• Saved entries:
#####

/-- The sum of squared residuals against the threshold. R285. -/
def State.raimPass (s : State) (kind : Nat) (l : List SatObs) : Bool :=
  decide (sumQ ((Config.satResid kind l).map (fun r => r * r)) ≤ Config.chiSquare (satsOf l).length (s.par .SAT_RAIM_PFA))

/-- The satellite with the largest normalised residual. R286. -/
def worstSat (kind : Nat) (l : List SatObs) : Option (SatSys × Nat) :=
  ((l.zip (Config.satResid kind l)).foldl (fun (m : Option (SatObs × Rat)) e =>
    match m with
    | none => some e
    | some x => if absQ x.2 < absQ e.2 then some e else some x) none).map (fun e => (e.1.id.sys, e.1.id.sv))

/-- What RAIM says of a solution: too few satellites to test it, a failure, or the observations that pass and how many satellites were excluded.
R285, R286. -/
inductive Raim where
  | untested
  | failed
  | passed (l : List SatObs) (excl : Nat)
  deriving DecidableEq, Repr

/-- RAIM with exclusion. R285, R286. -/
def State.raim (s : State) (kind : Nat) : Nat → Nat → List SatObs → Raim
  | 0, _, _ => .failed
  | fuel + 1, k, l =>
    if (satsOf l).length < 5 then .untested
    else if s.raimPass kind l then .passed l k
    else if (satsOf l).length < 6 ∨ s.parN .SAT_RAIM_MAX_EXCL ≤ k then .failed
    else
      match worstSat kind l with
      | none => .failed
      | some w => s.raim kind fuel (k + 1) (l.filter (fun o => (o.id.sys, o.id.sv) ≠ w))

/-- The systems whose corrections are not older than SAT_RTK_MAX_AGE. R282. -/
def State.corrNow (s : State) : List (SatSys × Nat) := s.sat.corrSys.filter (fun e => !s.past e.2 (s.parNs .SAT_RTK_MAX_AGE + 1))

/-- Whether an RTK solution has corrections: the station's position and current observations. R282. -/
def State.corrCurrent (s : State) : Bool := s.sat.stationKnown && !s.corrNow.isEmpty

/-- Whether SBAS corrections are received: an SBAS signal is used on the master. -/
def State.sbasCurrent (s : State) (obs : List SatObs) : Bool :=
  obs.any (fun o => o.used && o.id.ant = s.masterAnt && o.id.sys = .sbas && !s.sat.excluded.contains (o.id.sys, o.id.sv))

/-- The status of the RTK solution: with corrections DGNSS, RTK_FLOAT or RTK_FIXED by its ambiguities. R279. -/
def State.rtkStatus (s : State) (amb : Nat) (obs : List SatObs) : Nat :=
  if s.corrCurrent then 3 + min amb 2 else if s.sbasCurrent obs then 2 else 1

/-- The antennas used for attitude at this epoch: used for it, placed, not excluded, with four satellites (log 112). R283. -/
def State.attAnts (s : State) (obs : List SatObs) : List Nat :=
  antAll.filter (fun a => 2 ≤ s.antUse a && s.antPlaced a && !(s.ant a).excluded && 4 ≤ (satsOf (obs.filter (fun o => o.used && o.id.ant = a))).length)

/-- Whether two of the antennas stand at least 2 m apart. R283. -/
def State.attPair (s : State) (l : List Nat) : Bool := l.any (fun a => l.any (fun b => a ≠ b && decide (4 ≤ s.antDist2 a b)))

/-- Whether three of the antennas, two of their baselines usable, are not collinear. R283. -/
def State.attTriple (s : State) (l : List Nat) : Bool :=
  let d (a b i : Nat) : Rat := nth (s.antPos b) i - nth (s.antPos a) i
  let far (a b : Nat) : Bool := decide (4 ≤ s.antDist2 a b)
  l.any (fun a => l.any (fun b => far a b && l.any (fun c => far a c && (
    d a b 1 * d a c 2 - d a b 2 * d a c 1 ≠ 0 || d a b 2 * d a c 0 - d a b 0 * d a c 2 ≠ 0 || d a b 0 * d a c 1 - d a b 1 * d a c 0 ≠ 0))))

/-- Whether EST_ORIGIN is configured. R280. -/
def State.originSet (s : State) : Bool := (s.par? .EST_ORIGIN_LAT).isSome && (s.par? .EST_ORIGIN_LON).isSome

/-- A position block written at its five points; without an origin its three positions are BAD. R280, R281. -/
def State.posBlock (s : State) (p : Nat) (b : SatBlock) : State :=
  let q : Half := if b.withdrawn then qBad ||| rWithdrawn else if b.good then qGood else qBad
  let qp : Half := if s.originSet then q else q ||| qBad
  s.publish b.epochT [(p, pvF (nth b.v 0), qp), (p + 1, pvF (nth b.v 1), qp), (p + 2, pvF (nth b.v 2), qp), (p + 3, pvE b.status, q),
    (p + 4, pvF b.sd, q)]

/-- The attitude block; pitch and roll are BAD where the antennas give no plane. R283. -/
def State.attBlock (s : State) (b : SatBlock) (plane : Bool) : State :=
  let q : Half := if b.withdrawn then qBad ||| rWithdrawn else if b.good then qGood else qBad
  let q2 : Half := if plane then q else q ||| qBad
  s.publish b.epochT [(2700, pvF (nth b.v 0), q), (2701, pvF (nth b.v 1), q2), (2702, pvF (nth b.v 2), q2), (2703, pvE b.status, q),
    (2704, pvF b.sd, q)]

/-- Every solution withdrawn. R281. -/
def State.satWithdraw (s : State) : State :=
  let w (b : SatBlock) : SatBlock := { b with good := false, withdrawn := true, status := 0 }
  let s := { s with sat := { s.sat with rtk := w s.sat.rtk, sbas := w s.sat.sbas, att := w s.sat.att } }
  ((s.posBlock 2690 s.sat.rtk).posBlock 2695 s.sat.sbas).attBlock s.sat.att true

#####

• Instructions for the task:
With nothing left out, copy the data above exactly.

• Response box:
/-- The sum of squared residuals against the threshold. R285. -/
def State.raimPass (s : State) (kind : Nat) (l : List SatObs) : Bool :=
  decide (sumQ ((Config.satResid kind l).map (fun r => r * r)) ≤ Config.chiSquare (satsOf l).length (s.par .SAT_RAIM_PFA))

/-- The satellite with the largest normalised residual. R286. -/
def worstSat (kind : Nat) (l : List SatObs) : Option (SatSys × Nat) :=
  ((l.zip (Config.satResid kind l)).foldl (fun (m : Option (SatObs × Rat)) e =>
    match m with
    | none => some e
    | some x => if absQ x.2 < absQ e.2 then some e else some x) none).map (fun e => (e.1.id.sys, e.1.id.sv))

/-- What RAIM says of a solution: too few satellites to test it, a failure, or the observations that pass and how many satellites were excluded.
R285, R286. -/
inductive Raim where
  | untested
  | failed
  | passed (l : List SatObs) (excl : Nat)
  deriving DecidableEq, Repr

/-- RAIM with exclusion. R285, R286. -/
def State.raim (s : State) (kind : Nat) : Nat → Nat → List SatObs → Raim
  | 0, _, _ => .failed
  | fuel + 1, k, l =>
    if (satsOf l).length < 5 then .untested
    else if s.raimPass kind l then .passed l k
    else if (satsOf l).length < 6 ∨ s.parN .SAT_RAIM_MAX_EXCL ≤ k then .failed
    else
      match worstSat kind l with
      | none => .failed
      | some w => s.raim kind fuel (k + 1) (l.filter (fun o => (o.id.sys, o.id.sv) ≠ w))

/-- The systems whose corrections are not older than SAT_RTK_MAX_AGE. R282. -/
def State.corrNow (s : State) : List (SatSys × Nat) := s.sat.corrSys.filter (fun e => !s.past e.2 (s.parNs .SAT_RTK_MAX_AGE + 1))

/-- Whether an RTK solution has corrections: the station's position and current observations. R282. -/
def State.corrCurrent (s : State) : Bool := s.sat.stationKnown && !s.corrNow.isEmpty

/-- Whether SBAS corrections are received: an SBAS signal is used on the master. -/
def State.sbasCurrent (s : State) (obs : List SatObs) : Bool :=
  obs.any (fun o => o.used && o.id.ant = s.masterAnt && o.id.sys = .sbas && !s.sat.excluded.contains (o.id.sys, o.id.sv))

/-- The status of the RTK solution: with corrections DGNSS, RTK_FLOAT or RTK_FIXED by its ambiguities. R279. -/
def State.rtkStatus (s : State) (amb : Nat) (obs : List SatObs) : Nat :=
  if s.corrCurrent then 3 + min amb 2 else if s.sbasCurrent obs then 2 else 1

/-- The antennas used for attitude at this epoch: used for it, placed, not excluded, with four satellites (log 112). R283. -/
def State.attAnts (s : State) (obs : List SatObs) : List Nat :=
  antAll.filter (fun a => 2 ≤ s.antUse a && s.antPlaced a && !(s.ant a).excluded && 4 ≤ (satsOf (obs.filter (fun o => o.used && o.id.ant = a))).length)

/-- Whether two of the antennas stand at least 2 m apart. R283. -/
def State.attPair (s : State) (l : List Nat) : Bool := l.any (fun a => l.any (fun b => a ≠ b && decide (4 ≤ s.antDist2 a b)))

/-- Whether three of the antennas, two of their baselines usable, are not collinear. R283. -/
def State.attTriple (s : State) (l : List Nat) : Bool :=
  let d (a b i : Nat) : Rat := nth (s.antPos b) i - nth (s.antPos a) i
  let far (a b : Nat) : Bool := decide (4 ≤ s.antDist2 a b)
  l.any (fun a => l.any (fun b => far a b && l.any (fun c => far a c && (
    d a b 1 * d a c 2 - d a b 2 * d a c 1 ≠ 0 || d a b 2 * d a c 0 - d a b 0 * d a c 2 ≠ 0 || d a b 0 * d a c 1 - d a b 1 * d a c 0 ≠ 0))))

/-- Whether EST_ORIGIN is configured. R280. -/
def State.originSet (s : State) : Bool := (s.par? .EST_ORIGIN_LAT).isSome && (s.par? .EST_ORIGIN_LON).isSome

/-- A position block written at its five points; without an origin its three positions are BAD. R280, R281. -/
def State.posBlock (s : State) (p : Nat) (b : SatBlock) : State :=
  let q : Half := if b.withdrawn then qBad ||| rWithdrawn else if b.good then qGood else qBad
  let qp : Half := if s.originSet then q else q ||| qBad
  s.publish b.epochT [(p, pvF (nth b.v 0), qp), (p + 1, pvF (nth b.v 1), qp), (p + 2, pvF (nth b.v 2), qp), (p + 3, pvE b.status, q),
    (p + 4, pvF b.sd, q)]

/-- The attitude block; pitch and roll are BAD where the antennas give no plane. R283. -/
def State.attBlock (s : State) (b : SatBlock) (plane : Bool) : State :=
  let q : Half := if b.withdrawn then qBad ||| rWithdrawn else if b.good then qGood else qBad
  let q2 : Half := if plane then q else q ||| qBad
  s.publish b.epochT [(2700, pvF (nth b.v 0), q), (2701, pvF (nth b.v 1), q2), (2702, pvF (nth b.v 2), q2), (2703, pvE b.status, q),
    (2704, pvF b.sd, q)]

/-- Every solution withdrawn. R281. -/
def State.satWithdraw (s : State) : State :=
  let w (b : SatBlock) : SatBlock := { b with good := false, withdrawn := true, status := 0 }
  let s := { s with sat := { s.sat with rtk := w s.sat.rtk, sbas := w s.sat.sbas, att := w s.sat.att } }
  ((s.posBlock 2690 s.sat.rtk).posBlock 2695 s.sat.sbas).attBlock s.sat.att true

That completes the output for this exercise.